-- ==== Sys2Proof/Certificates/Slice0/Obligations.lean ====
section
/-! DEFINITION. The statements about the machine. A statement whose docstring names a log entry rests on a choice of the
spec's decision table or of the model. -/

open Sys2Proof Sys2Proof.Machine

/-! ## Encoding -/

/-- The opcode table has 112 rows and no word of 20 bits is covered by two of them (R120, R122). -/
def Obligations.OpcodeRowsAreDisjoint : Prop :=
  codedRows.length = 112 ∧ ∀ w : Opcode, (codedRows.filter (·.covers w)).length ≤ 1

/-- Decoding the word of an instruction gives the instruction back, every operand at every value, for each value of the
open parameter `MLCU_FN3`; and every well-formed instruction has a word (R122, R138, R140). -/
def Obligations.DecodeInvertsEncode : Prop :=
  (∀ (p : Option Config.MlcuFn3) (i : Instr) (w : Opcode), encodeWith p i = some w → decodeWith p w = .ok i) ∧
    ∀ i : Instr, i.wellFormed = true → ∃ w : Opcode, encode i = some w

/-- A word that decodes is the word of the instruction it decodes to: no instruction has two words, and no bit of a word
is ignored (R122, R138, R140; for each value of the open parameter `MLCU_FN3`). -/
def Obligations.EncodeInvertsDecode : Prop :=
  ∀ (p : Option Config.MlcuFn3) (w : Opcode) (i : Instr), decodeWith p w = .ok i → encodeWith p i = some w

/-- The worked encodings of R148: every row of its table, which the spec derives from its rules. That the coded byte of
`addh` stands in its word like a C8 constant is decision D5 (log entry 14). -/
def Obligations.WorkedEncodingsDecode : Prop :=
  IsWordOf 0x1123A#20 (.addtReg 1 2 3) ∧ IsWordOf 0xCB142#20 (.addtImm 0xA5 4) ∧ IsWordOf 0xA4332#20 (.addh 0x12 3) ∧
  IsWordOf 0xFDE56#20 (.moveImm 0x3FE 5) ∧ IsWordOf 0xE8236#20 (.moveImm 0x134 3) ∧ IsWordOf 0x8000E#20 (.mtsrImm 0 0) ∧
  IsWordOf 0xC000A#20 (.compImm 32 0) ∧ IsWordOf 0x00214#20 (.ldshDirect 0x100 1) ∧
  IsWordOf 0x7DF14#20 (.ldshDirect 0x7FE 1) ∧ IsWordOf 0x7F829#20 (.stbtOffset 2 0xFF 0) ∧
  IsWordOf 0x83140#20 (.ldbtIndex 3 1 4) ∧ IsWordOf 0xF880C#20 (.stshPreDecSel 0b1110000000 0) ∧
  IsWordOf 0xC0074#20 (.ldshPostIncSel 0 0b0000000111) ∧ IsWordOf 0x848D1#20 (.jpsrAbs 0x1234) ∧
  IsWordOf 0xFFDF1#20 (.bral 0x3FFD) ∧ IsWordOf 0xE3441#20 (.bral 0x1234) ∧ IsWordOf 0xC05D9#20 (.brzr 5 true) ∧
  IsWordOf 0xFFE7D#20 (.brlc 0x3FE) ∧ IsWordOf 0xC0035#20 .rtir ∧ IsWordOf 0xC0045#20 .stop ∧
  IsWordOf 0x52F0E#20 (.mfsr 15 0) ∧ IsWordOf 0x5F706#20 (.bttsImm 15 7) ∧ IsWordOf 0x04126#20 (.shlzImm 4 1 2)

/-- Every load and store form is read from its pattern of R132, An, the register, the constant and the RGS flags each
from its own bits. -/
def Obligations.LoadStorePatternsDecode : Prop :=
  ∀ (r x : RegNum) (n : AddrNum) (e : BitVec 11) (o : BitVec 8) (g : BitVec 10),
    IsWordOf (patMD e r 0b00) (.ldbtDirect e r) ∧ IsWordOf (patMD e r 0b01) (.ldshDirect e r) ∧
    IsWordOf (patMD e r 0b10) (.stbtDirect r e) ∧ IsWordOf (patMD e r 0b11) (.stshDirect r e) ∧
    IsWordOf (patMO o n r 0b00) (.ldbtOffset o n r) ∧ IsWordOf (patMO o n r 0b01) (.ldshOffset o n r) ∧
    IsWordOf (patMO o n r 0b10) (.stbtOffset r o n) ∧ IsWordOf (patMO o n r 0b11) (.stshOffset r o n) ∧
    IsWordOf (patMA 0b1000 x 0 n r 0b00) (.ldbtIndex x n r) ∧ IsWordOf (patMA 0b1000 x 0 n r 0b01) (.ldshIndex x n r) ∧
    IsWordOf (patMA 0b1000 x 0 n r 0b10) (.stbtIndex r x n) ∧ IsWordOf (patMA 0b1000 x 0 n r 0b11) (.stshIndex r x n) ∧
    IsWordOf (patMA 0b1010 0 0 n r 0b00) (.ldbtPostInc n r) ∧ IsWordOf (patMA 0b1010 0 0 n r 0b01) (.ldshPostInc n r) ∧
    IsWordOf (patMA 0b1010 0 0 n r 0b10) (.stbtPostInc r n) ∧ IsWordOf (patMA 0b1010 0 0 n r 0b11) (.stshPostInc r n) ∧
    IsWordOf (patMA 0b1010 0 1 n r 0b00) (.ldbtPreDec n r) ∧ IsWordOf (patMA 0b1010 0 1 n r 0b01) (.ldshPreDec n r) ∧
    IsWordOf (patMA 0b1010 0 1 n r 0b10) (.stbtPreDec r n) ∧ IsWordOf (patMA 0b1010 0 1 n r 0b11) (.stshPreDec r n) ∧
    IsWordOf (patMA 0b1011 0 0 n r 0b00) (.ldbtPostUpd n r) ∧ IsWordOf (patMA 0b1011 0 0 n r 0b01) (.ldshPostUpd n r) ∧
    IsWordOf (patMA 0b1011 0 0 n r 0b10) (.stbtPostUpd r n) ∧ IsWordOf (patMA 0b1011 0 0 n r 0b11) (.stshPostUpd r n) ∧
    IsWordOf (patMG g 0 n 0b00) (.ldbtPostIncSel n g) ∧ IsWordOf (patMG g 0 n 0b01) (.ldshPostIncSel n g) ∧
    IsWordOf (patMG g 0 n 0b10) (.stbtPostIncSel g n) ∧ IsWordOf (patMG g 0 n 0b11) (.stshPostIncSel g n) ∧
    IsWordOf (patMG g 1 n 0b00) (.ldbtPreDecSel n g) ∧ IsWordOf (patMG g 1 n 0b01) (.ldshPreDecSel n g) ∧
    IsWordOf (patMG g 1 n 0b10) (.stbtPreDecSel g n) ∧ IsWordOf (patMG g 1 n 0b11) (.stshPreDecSel g n)
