/-- `shrs 15,R1,R2`: vector S11. -/
theorem test_shrsImm_S11 : after (start [(1, 0x7FFF)]) 0x3F126 (fun t => t.reg 2 == 0x0000 && t.cc == nzoc 0b0000
      && t.pc == 0x0101) = true := by
  decide

/-- `btcl R3,R1,R2`: vector B3. -/
theorem test_btclReg_B3 : after (start [(1, 0x00FF), (3, 0x1234)]) 0x43122 (fun t => t.reg 2 == 0x00EF && t.cc ==
      nzoc 0b0000 && t.pc == 0x0101) = true := by
  decide

/-- `btcl 15,R1,R2`: vector B1. -/
theorem test_btclImm_B1 : after ({ start [(1, 0xFFFF)] with cc := nzoc 0b1111 }) 0x4F126 (fun t => t.reg 2 ==
      0x7FFF && t.cc == nzoc 0b1111 && t.pc == 0x0101) = true := by
  decide

/-- `btst R3,R1,R2`: vector B5. -/
theorem test_btstReg_B5 : after (start [(1, 0x0001), (3, 0x0003)]) 0x63122 (fun t => t.reg 2 == 0x0009 && t.cc ==
      nzoc 0b0000 && t.pc == 0x0101) = true := by
  decide

/-- `btst 15,R1,R2`: vector B4. -/
theorem test_btstImm_B4 : after (start [(1, 0x0000)]) 0x6F126 (fun t => t.reg 2 == 0x8000 && t.cc == nzoc 0b0000 &&
      t.pc == 0x0101) = true := by
  decide

/-- `bttg R3,R1,R1`: vector B7. -/
theorem test_bttgReg_B7 : after (start [(1, 0x0000), (3, 0xFFFF)]) 0x73112 (fun t => t.reg 1 == 0x8000 && t.cc ==
      nzoc 0b0000 && t.pc == 0x0101) = true := by
  decide

/-- `bttg 7,R1,R2`: vector B6. -/
theorem test_bttgImm_B6 : after (start [(1, 0x00FF)]) 0x77126 (fun t => t.reg 2 == 0x007F && t.cc == nzoc 0b0000 &&
      t.pc == 0x0101) = true := by
  decide

/-- `btts R3,R1`: vector B11. -/
theorem test_bttsReg_B11 : after (start [(1, 0x0100), (3, 0x0008)]) 0x53102 (fun t => t.reg 1 == 0x0100 && t.cc ==
      nzoc 0b0000 && t.pc == 0x0101) = true := by
  decide

/-- `btts 15,R1`: vector B8. -/
theorem test_bttsImm_B8 : after ({ start [(1, 0x8000)] with cc := nzoc 0b0111 }) 0x5F106 (fun t => t.reg 1 ==
      0x8000 && t.cc == nzoc 0b1000 && t.pc == 0x0101) = true := by
  decide

/-- `btts 3,R1`: vector B10. -/
theorem test_bttsImm_B10 : after ({ start [(1, 0xFFF7)] with cc := nzoc 0b1011 }) 0x53106 (fun t => t.reg 1 ==
      0xFFF7 && t.cc == nzoc 0b0100 && t.pc == 0x0101) = true := by
  decide

/-- `move R1,R2`: vector V1. -/
theorem test_moveReg_V1 : after ({ start [(1, 0xBEEF)] with cc := nzoc 0b1010 }) 0x4012E (fun t => t.reg 2 ==
      0xBEEF && t.cc == nzoc 0b1010 && t.pc == 0x0101) = true := by
  decide

/-- `negt R1,R2`: vector A46. -/
theorem test_negt_A46 : after ({ start [(1, 0x0001)] with cc := nzoc 0b0101 }) 0x4212E (fun t => t.reg 2 == 0xFFFF
      && t.cc == nzoc 0b0101 && t.pc == 0x0101) = true := by
  decide

/-- `absl R1,R2`: vector A43. -/
theorem test_absl_A43 : after ({ start [(1, 0xFFFB)] with cc := nzoc 0b1010 }) 0x4312E (fun t => t.reg 2 == 0x0005
      && t.cc == nzoc 0b1010 && t.pc == 0x0101) = true := by
  decide

/-- `absl R1,R2`: vector A44. -/
theorem test_absl_A44 : after (start [(1, 0x8000)]) 0x4312E (fun t => t.reg 2 == 0x8000 && t.cc == nzoc 0b0000 &&
      t.pc == 0x0101) = true := by
  decide

/-- `invt R1,R2`: vector L12. -/
theorem test_invt_L12 : after ({ start [(1, 0x00FF)] with cc := nzoc 0b0101 }) 0x4412E (fun t => t.reg 2 == 0xFF00
      && t.cc == nzoc 0b0101 && t.pc == 0x0101) = true := by
  decide

/-- `clzr R1,R2`: vector A49. -/
theorem test_clzr_A49 : after (start [(1, 0x0000)]) 0x4512E (fun t => t.reg 2 == 0x0010 && t.cc == nzoc 0b0000 &&
      t.pc == 0x0101) = true := by
  decide

/-- `clzr R1,R2`: vector A52. -/
theorem test_clzr_A52 : after (start [(1, 0x00F0)]) 0x4512E (fun t => t.reg 2 == 0x0008 && t.cc == nzoc 0b0000 &&
      t.pc == 0x0101) = true := by
  decide
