theorem exec_ldVxI_of_inRange {s : State} {x : RegIdx} (h : movedCount s x = 0 ∨ s.idx.toNat + movedCount s x ≤ 0x1000) :
    exec (.ldVxI x) s = .next (completed (loadRegs s (movedCount s x))) := by
  rw [movedCount_eq_transferCount] at h ⊢
  rw [exec, execLdVxI, withRangeCheck_of_inRange _ h, endNormal_eq]

/-! ### Runs of registers (R174) -/

theorem movedCount_congr {s t : State} (h : t.params = s.params) (x : RegIdx) : movedCount t x = movedCount s x := by
  rw [movedCount, movedCount, h]

theorem length_firstRegs_movedCount (s : State) (x : RegIdx) : (firstRegs s (movedCount s x)).length = movedCount s x := by
  rw [movedCount_eq_transferCount]
  exact length_firstRegs s (transferCount_le s x)

/-- The byte at its place in the run that a store of registers writes is the register. -/
theorem readByte_storeBytes_firstRegs (s : State) (a : Nat) {x k : RegIdx} (h : k.val < movedCount s x) :
    (s.storeBytes a (firstRegs s (movedCount s x))).readByte (a + k.val) = s.v k := by
  have hk : k.val < (firstRegs s (movedCount s x)).length := by rwa [length_firstRegs_movedCount]
  exact (readByte_storeBytes s a k.val _ hk).trans (getElem_firstRegs s _ k hk)

/-- A store of registers that returns Ok passed its range check: it neither raised nor waits. -/
theorem inRange_of_exec_ldIVx_ok {s t : State} {x : RegIdx} (h : exec (.ldIVx x) s = .next t) (hok : t.result = some .ok) :
    movedCount s x = 0 ∨ s.idx.toNat + movedCount s x ≤ 0x1000 := by
  obtain ⟨kind, info, -, rfl⟩ | ⟨y, hy, -, -⟩ | ⟨u, ⟨hrange, -⟩, -⟩ := exec_cases h
  · cases hok
  · cases hy
  · rwa [movedCount_eq_transferCount]

/-! ### The statements -/

/-- Settles O32: the digits are the run stored; each is at most 9, so none is cut to 8 bits. -/
theorem bcdStoresThreeDigits : Obligations.BcdStoresThreeDigits := by
  intro s x hrange
  have hv := (s.v x).isLt
  have hdigit (k : Nat) (hk : k < (bcdDigits (s.v x)).length) :
      ((s.storeBytes s.idx.toNat (bcdDigits (s.v x))).readByte (s.idx.toNat + k)).toNat = (bcdDigits (s.v x))[k].toNat :=
    congrArg BitVec.toNat (readByte_storeBytes s s.idx.toNat k _ hk)
  have hbyte {n : Nat} (hn : n < 256) : (BitVec.ofNat 8 n).toNat = n := Nat.mod_eq_of_lt hn
  exact ⟨_, exec_ldBVx_of_inRange x (by omega), rfl,
    (hdigit 0 (by simp)).trans (hbyte (by omega)),
    (hdigit 1 (by simp)).trans (hbyte (by omega)),
    (hdigit 2 (by simp)).trans (hbyte (by omega)),
    fun a ha => readByte_storeBytes_of_outside s _ a _ ha⟩

/-- Settles O33: the store puts each register at its place in its run, and leaves the bytes outside it alone. -/
theorem storeRegistersWritesFromI : Obligations.StoreRegistersWritesFromI := by
  intro s x hrange
  refine ⟨_, exec_ldIVx_of_inRange hrange, rfl, fun k hk => readByte_storeBytes_firstRegs s _ hk, fun a ha => ?_⟩
  exact readByte_storeBytes_of_outside s _ a _ (by rwa [length_firstRegs_movedCount])

/-- Settles O34: a load in range is the model's load of the registers moved, whose every register is known. -/
theorem loadRegistersReadsFromI : Obligations.LoadRegistersReadsFromI :=
  fun s _ hrange => ⟨_, exec_ldVxI_of_inRange hrange, rfl, v_loadRegs s _⟩
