-- ==== Sys2Proof/Machine/Stream.lean ====
section
/-! DEFINITION. Whole-stream embedding and extraction: EMBED, EXTRACT (43_stream.md). Each is one atomic step
(R2), however many pixels it touches; their loops are counted (R158) and run in ascending order (R61). -/

namespace Sys2Proof.Machine

/-- `stream_byte i`: header byte `i` for `i < 30`, payload byte `i - 30` from there on (R151). -/
def streamByte (hdr : Vector Byte 30) (pay : Memory 8) (i : Nat) : Byte :=
  if i < 30 then bufRead hdr i else payRead pay (BitVec.ofNat 32 (i - 30))

/-- The carrier after the first `n` turns of EMBED's loop: turn `i` packs byte `b i` into the pixel of raster
index `i` (R150). -/
def embedTurns (cols : Dim) (b : Nat → Byte) (car : Memory 24) : Nat → Memory 24
  | 0 => car
  | i + 1 =>
    let m := embedTurns cols b car i
    setPixelAt cols m i (packPixel (pixelAt cols m i) (b i))

/-- What EMBED does when it runs: one capacity test on the exact sum, then the loop (R150, R152). -/
def embedStream (s : State) : State :=
  if s.npix < 30 + s.plen.toNat then raise .capacityOverflow s.plen s
  else (s.setCar (embedTurns s.cols (streamByte s.hdr s.pay) s.car (30 + s.plen.toNat))).setIdx
    (BitVec.ofNat 32 (30 + s.plen.toNat))

/-- EMBED (R150). -/
def execEmbed (s : State) : Result := .next (whenClear embedStream s)

/-- The byte hidden in the pixel of raster index `i` (R117, R153). -/
def hiddenByte (cols : Dim) (car : Memory 24) (i : Nat) : Byte := unpackPixel (pixelAt cols car i)

/-- PAY after the first `n` turns of EXTRACT's payload loop: turn `k` writes the byte hidden at index `30 + k`
(R153). -/
def extractTurns (cols : Dim) (car : Memory 24) (pay : Memory 8) : Nat → Memory 8
  | 0 => pay
  | k + 1 => payWrite (extractTurns cols car pay k) (BitVec.ofNat 32 k) (hiddenByte cols car (30 + k))

/-- The second phase of EXTRACT, after the header has parsed to a size and a name (R153, R154). -/
def extractPayload (v : Nat) (name : List Byte) (s : State) : State :=
  let s := deliverHeader v name s
  if s.npix < 30 + v then raise .truncatedCarrier (BitVec.ofNat 32 (30 + v)) s
  else ((s.setPay (extractTurns s.cols s.car s.pay v)).setPlen (BitVec.ofNat 32 v)).setIdx
    (BitVec.ofNat 32 (30 + v))

/-- The first phase of EXTRACT: recover the 30 header bytes into HDR, leave IDX at 30 (R153). -/
def recoverHeader (s : State) : State := (s.setHdr (hdrOf (hiddenByte s.cols s.car))).setIdx 30#32

/-- What EXTRACT does when it runs (R153, R154). -/
def extractStream (s : State) : State :=
  if s.npix < 30 then raise .truncatedCarrier 30#32 s
  else
    match parseHdr (bufRead (recoverHeader s).hdr) with
    | .error j => raise .malformedHeader (BitVec.ofNat 32 j) (recoverHeader s)
    | .ok (v, name) => extractPayload v name (recoverHeader s)

/-- EXTRACT (R153). -/
def execExtract (s : State) : Result := .next (whenClear extractStream s)

end Sys2Proof.Machine
end

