-- ==== Sys2Proof/Safety.lean ====
section
/-! DEFINITION. What counts as a good run, and the invariant of the machine. -/

namespace Sys2Proof.Machine

/-- The host script has been carried out to its last line (R81). -/
abbrev State.ended (s : State) : Prop := s.script = []

/-- No error is latched: at the end of a run, the run was good (R81). -/
abbrev State.good (s : State) : Prop := s.err = 0#3

/-- The invariant: STATUS.ERR is one of the codes 0 to 5 (R22), ERRINFO is 0 while ERR is 0 (R23), and CAR and PAY
keep their canonical form. -/
structure LegalState (s : State) : Prop where
  errLegal : s.err.toNat ≤ 5
  errInfoClear : s.err = 0#3 → s.errInfo = 0#32
  carWf : Memory.wf s.car
  payWf : Memory.wf s.pay

end Sys2Proof.Machine
end

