/-! ### Helpers -/

/-- The state after reset with chosen buffer contents, so that nothing of it is a free value. -/
def blank : State := { State.reset with hdr := Vector.replicate 30 0x11#8, name := Vector.replicate 255 0x22#8 }

/-- The outcome is a next state of which `p` holds. -/
def nextHas (r : Result) (p : State → Bool) : Bool :=
  match r with
  | .next t => p t
  | .fault _ => false
  | .refused _ => false

/-- The bytes of a text (93_implementation_defined.md G1, G2). -/
def bytesOf (l : List Char) : List Byte := l.map fun c => BitVec.ofNat 8 c.toNat

/-- HDR holds the 30 characters. -/
def withHdr (s : State) (l : List Char) : State := s.setHdr (bufStore s.hdr (bytesOf l))

/-- NAME and NLEN hold the text. -/
def withName (s : State) (l : List Char) : State :=
  (s.setName (bufStore s.name (bytesOf l))).setNlen (BitVec.ofNat 8 l.length)

/-- A carrier grid of ROWS by COLS pixels at index IDX. -/
def grid (rows cols : Dim) (idx : Word) : State := ((blank.setRows rows).setCols cols).setIdx idx

/-! ### Well-formedness: the ill-formed words are refused -/

theorem test_wellFormed_refuses_zero_bits : wordWellFormed 0x00000010#32 = false ∧
    wordWellFormed 0x80000001#32 = false ∧ zeroBitsClear 0x00000010#32 = false := by decide

theorem test_wellFormed_refuses_reserved : wordWellFormed 0x0000000D#32 = false ∧
    wordWellFormed 0x0000000E#32 = false ∧ opcodeAssigned 0x0000000D#32 = false ∧
    opcodeAssigned 0x0000000E#32 = false := by decide

theorem test_wellFormed_accepts : wordWellFormed 0x0000000F#32 = true ∧ wordWellFormed 0x0000000C#32 = true ∧
    Instr.clrerr.wellFormed = true := by decide

/-! ### Decoding: each word bit by bit, ZERO then OP (R70, R72) -/

theorem test_decode_control : decode 0b0000000000000000000000000000_0000#32 = some .nop ∧
    decode 0b0000000000000000000000000000_1111#32 = some .clrerr := by decide

theorem test_decode_bitPlane : decode 0b0000000000000000000000000000_0001#32 = some .split ∧
    decode 0b0000000000000000000000000000_0010#32 = some .merge ∧
    decode 0b0000000000000000000000000000_0011#32 = some .pack ∧
    decode 0b0000000000000000000000000000_0100#32 = some .unpack := by decide

theorem test_decode_iterator : decode 0b0000000000000000000000000000_0101#32 = some .ldpix ∧
    decode 0b0000000000000000000000000000_0110#32 = some .stpix ∧
    decode 0b0000000000000000000000000000_0111#32 = some .inext ∧
    decode 0b0000000000000000000000000000_1100#32 = some .irst := by decide

theorem test_decode_header : decode 0b0000000000000000000000000000_1000#32 = some .compose ∧
    decode 0b0000000000000000000000000000_1001#32 = some .parse := by decide

theorem test_decode_stream : decode 0b0000000000000000000000000000_1010#32 = some .embed ∧
    decode 0b0000000000000000000000000000_1011#32 = some .extract := by decide

/-- R73, R74; section 2.9: bits 31:4 are checked before the opcode. -/
theorem test_decode_refuses : decode 0x0000000D#32 = none ∧ decode 0x0000000E#32 = none ∧
    decode 0x00000011#32 = none ∧ decode 0x80000001#32 = none ∧ decode 0xFFFFFFFF#32 = none ∧
    decodeTableWord 32 0xD = none ∧ decodeTableWord 64 0x100000001 = none := by decide

/-! ### The control commands and the latch (sections 2.9, 2.10) -/

/-- `NOP: nothing changes`. -/
theorem test_nop : nextHas (step ((grid 3 7 20).withFetchWord 32 0x0))
    (fun t => t.idx == 20 && t.err == 0 && t.rows == 3 && t.script.isEmpty) = true := by decide +kernel

/-- ERR = 1, ERRINFO = 100000000 before: SPLIT does not run, no IllegalCommand replaces the error. -/
theorem test_latch_gates : nextHas (step (((blank.setByte 0xFF).setLatch 1 100000000).withFetchWord 32 0x1))
      (fun t => t.triple == 0 && t.err == 1 && t.errInfo == 100000000) = true ∧
    nextHas (step ((blank.setLatch 1 100000000).withFetchWord 32 0x10))
      (fun t => t.err == 1 && t.errInfo == 100000000) = true := by decide +kernel

/-- 0x80000001 with ERR = 0: ERR = 5, ERRINFO = the word. -/
theorem test_illegal : nextHas (step (blank.withFetchWord 32 0x80000001))
    (fun t => t.err == 5 && t.errInfo == 0x80000001) = true := by decide +kernel
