-- ==== Sys2Proof/Machine/State.lean ====
section
/-! DEFINITION. The state of the engine as plain data: every item of the state table of `10_state.md` R21,
`cmdidx` (R22), and the two ends of the host interface (`30_encoding.md` R70); the reset state (R38, R180);
the reasons a step can stop. -/

namespace Sys2Proof.Machine

/-- `MODE` (R29): exactly one of three modes. -/
inductive Mode where
  | ecb
  | cbc
  | legacy
deriving DecidableEq, Repr, Inhabited

/-- `KEYCLASS` (R27): the outcome of the last key load. -/
inductive KeyClass where
  | none
  | single
  | triple
deriving DecidableEq, Repr, Inhabited

/-- The index 1 to 3 of the register files `K`, `SENC`, `SDEC` (R14, R23, R33). -/
inductive Stage where
  | one
  | two
  | three
deriving DecidableEq, Repr, Inhabited

/-- The error causes of `60_exceptions.md` R161. An error is no stop of the machine: the command completes with
an error status (R160, R166). -/
inductive CmdError where
  /-- `ERR_ILLEGAL` (R162). -/
  | illegal
  /-- `ERR_NOKEY` (R163). -/
  | nokey
  /-- `ERR_IVLEN` (R164). -/
  | ivlen
  /-- `ERR_PAD` (R165). -/
  | pad
deriving DecidableEq, Repr, Inhabited

/-- A response `(STATUS, OUT)` (R70): the status byte on `STAT` and the output payload on `DOUT`. -/
structure Response where
  status : Byte
  out : Bytes
deriving DecidableEq, Repr

/-- What the host can do to the engine (R70, R71, R180). -/
inductive HostEvent where
  /-- Present a command and wait for its response. -/
  | command (c : Command)
  /-- Assert `RESET`; the argument is the command in progress that it abandons, if there is one (R180). -/
  | reset (abandoned : Option Command)
deriving DecidableEq, Repr

/-- The state. The first sixteen fields are the architectural state of R21, `cmdidx` the counter of R22;
`pending` and `response` are the model's own, for the two directions of the host interface (logs 1, 14). -/
@[ext]
structure State where
  /-- `MODE` (R29). -/
  mode : Mode
  /-- `PADEN` (R30). -/
  paden : Bool
  /-- `CONTEN` (R31). -/
  conten : Bool
  /-- `KEYCLASS` (R27). -/
  keyclass : KeyClass
  /-- `K[1]` (R23). -/
  k1 : Block
  /-- `K[2]` (R23). -/
  k2 : Block
  /-- `K[3]` (R23). -/
  k3 : Block
  /-- `BASEIV` (R24). -/
  baseiv : Block
  /-- `ENCIV` (R25). -/
  enciv : Block
  /-- `DECIV` (R25). -/
  deciv : Block
  /-- `SENC[1]` (R33). -/
  senc1 : Block
  /-- `SENC[2]` (R33). -/
  senc2 : Block
  /-- `SENC[3]` (R33). -/
  senc3 : Block
  /-- `SDEC[1]` (R33). -/
  sdec1 : Block
  /-- `SDEC[2]` (R33). -/
  sdec2 : Block
  /-- `SDEC[3]` (R33). -/
  sdec3 : Block
  /-- `cmdidx` (R22): commands completed since reset; read by no rule. -/
  cmdidx : Nat
  /-- What the host does next, first event first (R59, R70). -/
  pending : List HostEvent
  /-- The response of the last completed command; none since reset (R70, R180). Read by no meaning. -/
  response : Option Response
deriving DecidableEq, Repr

/-- The machine right after reset (R38, R180), with nothing presented by the host. The spec gives `K[1..3]` no
reset value; the zeros are the model's (DESIGN CHOICE, log 3). -/
def State.reset : State where
  mode := .cbc
  paden := true
  conten := false
  keyclass := .none
  k1 := Block.zeros
  k2 := Block.zeros
  k3 := Block.zeros
  baseiv := Block.zeros
  enciv := Block.zeros
  deciv := Block.zeros
  senc1 := Block.zeros
  senc2 := Block.zeros
  senc3 := Block.zeros
  sdec1 := Block.zeros
  sdec2 := Block.zeros
  sdec3 := Block.zeros
  cmdidx := 0
  pending := []
  response := none

/-- The reasons a step can fault: there is none. R160: every command ends with status `OK` or with an error status,
"There is no third outcome: no hang, no partial result, no asynchronous report." -/
inductive Fault where
deriving DecidableEq, Repr

/-- The reasons a step can be refused. -/
inductive Refusal where
  /-- An arm of `exec` for an instruction that has no meaning yet; safe (the machine stops where the hardware goes on).
  No arm of this model raises it. -/
  | notModelled (mnemonic : String)
deriving DecidableEq, Repr

end Sys2Proof.Machine
end

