-- ==== Sys2Proof/Machine/Step.lean ====
section
/-! DEFINITION. One step of the machine: one event of the host (`20_memory.md` R57, R59, `30_encoding.md` R70). -/

namespace Sys2Proof.Machine

/-- One step. The engine fetches no instructions (R22): it executes the command the host presents. -/
def step (s : State) : Host.Outcome State Fault Refusal := serve s

/-- The host presents the command of a table word next (log 10). -/
def State.withFetchWord (s : State) (nbits w : Nat) : State := s.present (tableCommand nbits w)

end Sys2Proof.Machine
end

#### [REQUIRED WORK]
Exactly repeat the lines above, from the opening line through the one with "value, for each value of the", and include nothing else.

#### [ANSWER BOX]
-- ==== Sys2Proof/Certificates/Slice0/Obligations.lean ====
section
/-! DEFINITION. The statements about the machine. A statement whose docstring names a log entry rests on a choice of the
spec's decision table or of the model. -/

open Sys2Proof Sys2Proof.Machine

/-! ## Encoding -/

/-- The opcode table has 112 rows and no word of 20 bits is covered by two of them (R120, R122). -/
def Obligations.OpcodeRowsAreDisjoint : Prop :=
  codedRows.length = 112 ∧ ∀ w : Opcode, (codedRows.filter (·.covers w)).length ≤ 1

/-- Decoding the word of an instruction gives the instruction back, every operand at every value, for each value of the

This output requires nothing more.